Soutar Steven, Macdougall Amy, Wallis Jamie, O'Reilly Joseph E, Carpenter Lewis
Arcturis Data, Building One, Oxford Technology Park, Technology Drive, Oxford, OX5 1GN, UK.
BMC Med Res Methodol. 2025 May 10;25(1):131. doi: 10.1186/s12874-025-02551-z.
Indirect treatment comparisons can provide evidence of relative efficacy for novel therapies when implementation of a randomised controlled trial is infeasible. However, such comparisons are vulnerable to unmeasured confounding bias due to incomplete data collection and non-random treatment assignment. Quantitative bias analysis (QBA) is a framework used to assess the sensitivity of a study's conclusions to unmeasured confounding. As indirect comparisons between therapies with differing treatment modalities may result in violation of the proportional hazards (PH) assumption, QBA methods that are applicable in this context are required. However, few QBA methods are valid under PH violation.

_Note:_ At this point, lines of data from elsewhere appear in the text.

-- ==== Sys2Proof/Machine/Ops.lean ====
section
/-! DEFINITION. The shared operations: reading and writing memory, the memory port, the order of a
command's steps, and the ending of a command (the block's only form of taking an exception, 60 R320, R328:
nothing is saved and control goes nowhere, so there is no return from one either). -/

namespace Sys2Proof.Machine

/-! ### Memory as a list of cells -/

/-- What an address that memory does not list reads as. The spec leaves memory's contents at reset to the
platform (70 R361): DESIGN CHOICE, log entry 1. -/
def Memory.unlisted : Byte := 0

/-- The byte at an address. -/
def Memory.read (m : Memory) (a : Nat) : Byte :=
  match m with
  | [] => Memory.unlisted
  | c :: rest => if c.1 = a then c.2 else Memory.read rest a

/-- Memory without an entry for an address. -/
def Memory.erase (m : Memory) (a : Nat) : Memory :=
  m.filter fun c => c.1 ≠ a

/-- An entry put before the first greater address. -/
def Memory.insert (m : Memory) (a : Nat) (b : Byte) : Memory :=
  match m with
  | [] => [(a, b)]
  | c :: rest => if a < c.1 then (a, b) :: c :: rest else c :: Memory.insert rest a b

/-- Memory with one byte stored. Storing what an unlisted address reads as removes the entry. -/
def Memory.write (m : Memory) (a : Nat) (b : Byte) : Memory :=
  if b = Memory.unlisted then m.erase a else (m.erase a).insert a b

/-- The canonical form: addresses strictly rising, no entry equal to what an unlisted address reads as. -/
abbrev Memory.wf (m : Memory) : Prop :=
  m.Pairwise (fun c d => c.1 < d.1) ∧ ∀ c ∈ m, c.2 ≠ Memory.unlisted

/-! ### Commands in progress -/

/-- A command, or a piece of one, while it runs: from the working state it yields a value and a working
state, or ends the command at once with `raise` (00_scope R12), keeping what was written before. -/
abbrev Cmd (α : Type) := EStateM Err Work α

/-- A value, or a raise, that needs no memory. -/
def ofExcept {α : Type} (x : Except Err α) : Cmd α :=
  match x with
  | .ok a => pure a
  | .error e => throw e

/-- A check of a rule's list: it raises when the condition holds (60_exceptions R324). -/
def failIf (cond : Bool) (e : Err) : Cmd Unit :=
  if cond then throw e else pure ()

/-- A piece of a rule that is done only where the condition holds. -/
def onlyIf (cond : Bool) (c : Cmd Unit) : Cmd Unit :=
  if cond then c else pure ()

/-- The body once for each number of the list, in the list's order. -/
def forEach (ns : List Nat) (body : Nat → Cmd Unit) : Cmd Unit :=
  match ns with
  | [] => pure ()
  | n :: rest => do
    body n
    forEach rest body

/-! ### The memory port -/

/-- The address the memory port is given: the sum reduced modulo 2^`ADDR_W` (00_scope R11, 20_memory R62). -/
def portAddr (p : Params) (a : Nat) : Nat :=
  a % 2 ^ p.addrW

/-- Whether the platform rejects an access to the address (20_memory R84). -/
def rejected (p : Params) (a : Nat) : Bool :=
  p.rejects.any fun r => decide (r.1 ≤ a) && decide (a < r.2)

/-- One byte read through the port; a rejected access ends the command with BUS (20_memory R84). -/
def readByte (p : Params) (a : Nat) : Cmd Byte := fun w =>
  if rejected p (portAddr p a) then .error .bus w else .ok (w.mem.read (portAddr p a)) w

/-- One byte written through the port; a rejected access ends the command with BUS (20_memory R84). -/
def writeByte (p : Params) (a : Nat) (b : Byte) : Cmd Unit := fun w =>
  if rejected p (portAddr p a) then .error .bus w
  else .ok () ⟨w.mem.write (portAddr p a) b, w.binit, w.draws⟩

/-- `MemRead(addr, n)` (00_scope R12), byte by byte, lowest address first (20_memory R65). -/
def memRead (p : Params) (a n : Nat) : Cmd (List Byte) :=
  match n with
  | 0 => pure []
  | k + 1 => do
    let b ← readByte p a
    let bs ← memRead p (a + 1) k
    pure (b :: bs)

/-- `MemWrite(addr, n, m)` (00_scope R12), byte by byte, lowest address first (20_memory R65). -/
def memWrite (p : Params) (a : Nat) (bs : List Byte) : Cmd Unit :=
  match bs with
  | [] => pure ()
  | b :: rest => do
    writeByte p a b
    memWrite p (a + 1) rest

/-- STATUS.BINIT set: the backend handle is initialised (10_state R38). -/
def setBinit : Cmd Unit := fun w =>
  .ok () ⟨w.mem, true, w.draws⟩

/-- A fresh draw of the oracle: its number (42_blit_engine R232, log entry 5). -/
def takeDraw : Cmd Nat := fun w =>
  .ok w.draws ⟨w.mem, w.binit, w.draws + 1⟩

/-! ### Ending a command -/

/-- The working state a command starts with. -/
def State.work (s : State) : Work :=
  ⟨s.mem, s.status.binit, s.draws⟩

/-- The end of a command, whatever its outcome (60_exceptions R320): memory as far as it was written, and
the outcome in STATUS. Nothing else is saved or changed. -/
def State.endCommand (s : State) (w : Work) (outcome : Option Err) : State :=
  { s with
    mem := w.mem
    draws := w.draws
    status := s.status.conclude w.binit outcome }

/-- A command that produces neither RES nor RCHAN, run to its end (10_state R31). -/
def State.runPlain (s : State) (c : Cmd Unit) : State :=
  match c s.work with
  | .ok _ w => s.endCommand w none
  | .error e w => s.endCommand w (some e)

/-- A command that produces RES, run to its end (10_state R30, R31): one that does not succeed leaves 0 there
(60_exceptions R325). That a BUS fault does so too is DEDUCED, log entry 6. -/
def State.runRes (s : State) (c : Cmd Word) : State :=
  match c s.work with
  | .ok v w => { s.endCommand w none with res := v }
  | .error e w => { s.endCommand w (some e) with res := 0 }

/-- A command that produces RCHAN, run to its end (10_state R30, R31): one that does not succeed leaves 0 there
(60_exceptions R325, 41_color_codec R164). That a BUS fault does so too is DEDUCED, log entry 6. -/
def State.runRchan (s : State) (c : Cmd Word) : State :=
  match c s.work with
  | .ok v w => { s.endCommand w none with rchan := v }
  | .error e w => { s.endCommand w (some e) with rchan := 0 }

end Sys2Proof.Machine
end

We proposed a simulation-based QBA framework which quantifies the sensitivity of the difference in restricted mean survival time (dRMST) to unmeasured confounding, and is therefore valid under violation of the PH assumption. The proposed framework utilises Bayesian data augmentation for the multiple imputation of an unmeasured confounder with user-specified characteristics. Adjustment of dRMST is then implemented in a weighted analysis using the imputed values. The accuracy and precision of our proposed imputation-based adjustment method was assessed through a simulation study. Confounded data was simulated using a common non-PH data generating process, and imputation-based effect estimates were compared against estimates obtained following adjustment for all confounders. Implementation of the proposed QBA framework was also illustrated using a data from an external control arm study demonstrating clear PH violation.
Imputation-based adjustment using Bayesian data augmentation was observed to estimate the true adjusted dRMST with minimal bias. Moreover, the bias was comparable to that observed under adjustment when all confounders were measured. Application of the proposed QBA framework to an indirect treatment comparison study enabled identification of the characteristics of an unmeasured confounder that would be required to nullify the study's conclusions.
Imputation-based adjustment can accurately recover the true adjusted dRMST in the presence of unmeasured confounding with known exposure and outcome associations. Therefore, the proposed QBA framework can correctly determine the characteristics required by an unmeasured confounder to invalidate a study's conclusions. Consequently, this framework enables the construction of sensitivity analyses to investigate the robustness of relative efficacy evidence derived from indirect treatment comparisons which exhibit PH violation.
当随机对照试验不可行时,间接治疗比较可为新疗法的相对疗效提供证据。然而,由于数据收集不完整和治疗分配非随机,此类比较容易受到未测量混杂偏倚的影响。定量偏倚分析(QBA)是一种用于评估研究结论对未测量混杂因素敏感性的框架。由于不同治疗方式的疗法之间的间接比较可能导致违反比例风险(PH)假设,因此需要适用于这种情况的QBA方法。然而,在违反PH假设的情况下,很少有QBA方法是有效的。
我们提出了一个基于模拟的QBA框架,该框架量化了受限平均生存时间差异(dRMST)对未测量混杂因素的敏感性,因此在违反PH假设的情况下也是有效的。所提出的框架利用贝叶斯数据增强对具有用户指定特征的未测量混杂因素进行多重插补。然后在加权分析中使用插补值对dRMST进行调整。通过模拟研究评估了我们提出的基于插补的调整方法的准确性和精确性。使用常见的非PH数据生成过程模拟混杂数据,并将基于插补的效应估计值与对所有混杂因素进行调整后获得的估计值进行比较。还使用来自外部对照臂研究的数据说明了所提出的QBA框架的实施情况,该研究表明明显违反了PH假设。
观察到使用贝叶斯数据增强的基于插补的调整能够以最小的偏差估计真实的调整后dRMST。此外,该偏差与在测量所有混杂因素时进行调整时观察到的偏差相当一致。将所提出QBA框架应用于间接治疗比较研究能够识别出使研究结论无效所需的未测量混杂因素的特征。
基于插补的调整可以在存在具有已知暴露和结局关联的未测量混杂因素的情况下准确地恢复真实的调整后dRMST。因此,所提出的QBA框架可以正确地确定未测量混杂因素使研究结论无效所需的特征。因此,该框架能够构建敏感性分析,以研究从表现出违反PH假设的间接治疗比较中得出的相对疗效证据的稳健性。